* **WHAT THE TASK ASKS**:
Type again, exactly, the lines below from the start through the line that includes "decodeWords [0x4070504FEF800080, 0x3FC00000]".

* **DATA FOR THE TASK**:

-- ==== Sys2Proof/Machine/Dispatch.lean ====
section
/-! DEFINITION. One arm per instruction, packet and event. -/
namespace Sys2Proof.Machine
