-- ==== Sys2Proof/Certificates/Slice0/Obligations.lean ====
section
/-! DEFINITION. The statements for the provers. Each docstring names the rules of spec/ it formalises. -/

open Sys2Proof Sys2Proof.Machine

/-! ### The machine as a whole -/

/-- R248, R251, R255 to R259, R263: words written out from the encodings of the spec decode to the instructions they stand
for (Tables 12-15, 12-16 and 18-6, and the examples of files 13 to 17): every operand form, a negated guard, an A
modifier, an immediate, literals, an offset, a qualifier. -/
def Obligations.DecodesSpecWords : Prop :=
  decodeWords [0x4070504FEF800080, 0x3FC00000] = .ok (.fadd { dst := .v 5, a := .v 4, b := .lit 0x3FC00000, var := 8 }) ∧
  decodeWords [0x04A0606FD0358260] = .ok (.iadd { gn := true, gp := 2, dst := .v 6, a := .v 6, b := .imm 3, c := .used, q := 0x582, var := 6 }) ∧
  decodeWords [0x8070335F8F860060] = .ok (.ld { dst := .v 3, a := .s 21, q := 0x600, var := 6 }) ∧
  decodeWords [0x0E7E103FD0000000] = .ok (.icmp { dst := .p 1, a := .v 3, b := .imm 0, c := .used }) ∧
  decodeWords [0x201F8FFFFFE00000] = .ok (.bra { gp := 1 } 0xFFFFFE) ∧
  decodeWords [0x227F800008000000] = .ok (.call {} 0x000080) ∧
  decodeWords [0x2C748E1F82A00020] = .ok (.voteBallot { dst := .s 40, a := .p 1, c := .s 10, var := 2 }) ∧
  decodeWords [0x00FF8F8F8F800000] = .ok (.nop { gn := true }) ∧
  decodeWords [0x5570C0049F810200] = .ok (.pack8 { dst := .v 12, a := .v 0, b := .s 41, q := 0x102 }) ∧
  decodeWords [0x457070707F898880] = .ok (.fmax { dst := .v 7, a := .v 7, b := .v 7, q := 0x988, var := 8 }) ∧
  decodeWords [0x8870336010514020] = .ok (.atom { dst := .v 3, a := .s 22, b := .v 1, c := .v 5, q := 0x140, var := 2 }) ∧
  decodeWords [0x8A70738F8F820280] = .ok (.red { dst := .v 7, a := .s 24, q := 0x202, var := 8 }) ∧
  decodeWords [0xC87F8F8F84C00020] = .ok (.cvset { c := .s 44, var := 2 }) ∧
  decodeWords [0xC77F8F8F8F800000] = .ok (.mxfence {}) ∧
  decodeWords [0xC17E90848F840001] = .ok (.mxmul { dst := .h 1, a := .v 8, b := .s 40, q := 0x400, h := true }) ∧
  decodeWords [0xD07060204F800010] = .ok (.kacc { dst := .v 6, a := .v 2, b := .v 4, var := 1 }) ∧
  decodeWords [0xD87F8F8FEFE48000, 4, 1] = .ok (.itrsrcRange { b := .lit 4, c := .lit 1, q := 0x480 }) ∧
  decodeWords [0xDD7F848F8F854000] = .ok (.itrflat { a := .s 40, q := 0x540 }) ∧
  decodeWords [0xDE704F8FD0205200] = .ok (.itrnext { dst := .v 4, b := .imm 2, c := .used, q := 0x052 }) ∧
  decodeWords [0x2E7F8F8F8F800000] = .ok (.wspill {}) ∧
  decodeWords [0xF17F8F8F8F800000] = .ok (.tret {})

/-- R245, R248, R249, R268: A STEP RUNS THE DECODED INSTRUCTION. The next action of the agenda lets a picker choose a pc. When
lane `j` stands there in a quad that may issue, the words of its clause were checked when they were fetched or pass the
checks now, the picker would take no other pc, and the word of the slot decodes to an instruction, the step is `exec` of that
instruction, settled, on the state with the clause fetched and the gang at the slot: the lanes of the quads that the picker
takes, which agree with lane `j` on the clause; the word's port is free. At a header these quads have passed its waits and
their lanes enter the clause.
Model's own choices in it: log entries 2, 9 and 81. -/
def Obligations.StepRunsTheDecodedInstruction : Prop :=
  ∀ (s s1 : State) (rest : List Action) (pc : W64) (quads : List Nat) (w : Wg) (j : Nat) (h : W64) (ws : List W64) (i : Instr),
  s.ex.agenda = .issue w.id pc quads :: rest → s.wg? w.id = some w →
  let s0 : State := { s with ex := { s.ex with agenda := rest } }
  let l := w.lane j
  let header := l.clause == pc
  let old := if header then 0 else l.gang
  let qs := w.boldQuads (old != 0) pc j
  ((quads.find? fun q => w.mayOffer q pc).bind fun q => (w.at pc q).head?) = some j →
  s0.mayIssue w header = true → s0.outranked w (quarterOf j) pc qs = false → s0.clauseOf w l = (.ok (h, ws), s1) →
  (l.code = [] → clauseCheck h ws = none) →
  let u := (s1.wg? w.id).getD w
  let taken := s1.takenQuads u pc h (old != 0) (if header then qs.filter (quadReady s1.ms u h pc) else qs)
  let lanes := (taken.flatMap (w.quadLanes pc)).filter fun i => (w.lane i).agrees header l
  let n := if header then 0 else (pc - l.clause).toNat / 8 - 1
  lanes ≠ [] → s1.portFree u.core (quarterOf j) (ws.getD n 0) = true →
  (header = true → decodeInstr (ws.getD 0 0) (ws.drop 1) = .ok i →
    step s = settled s (exec i (s1.atSlot (u.openClause lanes pc) lanes 0 l.clause h ws 0))) ∧
  (header = false → n < hdrSlots h → decodeInstr (ws.getD n 0) (ws.drop (n + 1)) = .ok i →
    step s = settled s (exec i (s1.atSlot u lanes old l.clause h ws n)))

* **OUTPUT OF THE EXERCISE**:
-- ==== Sys2Proof/Machine/Dispatch.lean ====
section
/-! DEFINITION. One arm per instruction, packet and event. -/
namespace Sys2Proof.Machine
-- ==== Sys2Proof/Certificates/Slice0/Obligations.lean ====
section
/-! DEFINITION. The statements for the provers. Each docstring names the rules of spec/ it formalises. -/

open Sys2Proof Sys2Proof.Machine

/-! ### The machine as a whole -/

/-- R248, R251, R255 to R259, R263: words written out from the encodings of the spec decode to the instructions they stand
for (Tables 12-15, 12-16 and 18-6, and the examples of files 13 to 17): every operand form, a negated guard, an A
modifier, an immediate, literals, an offset, a qualifier. -/
def Obligations.DecodesSpecWords : Prop :=
  decodeWords [0x4070504FEF800080, 0x3FC00000] = .ok (.fadd { dst := .v 5, a := .v 4, b := .lit 0x3FC00000, var := 8 }) ∧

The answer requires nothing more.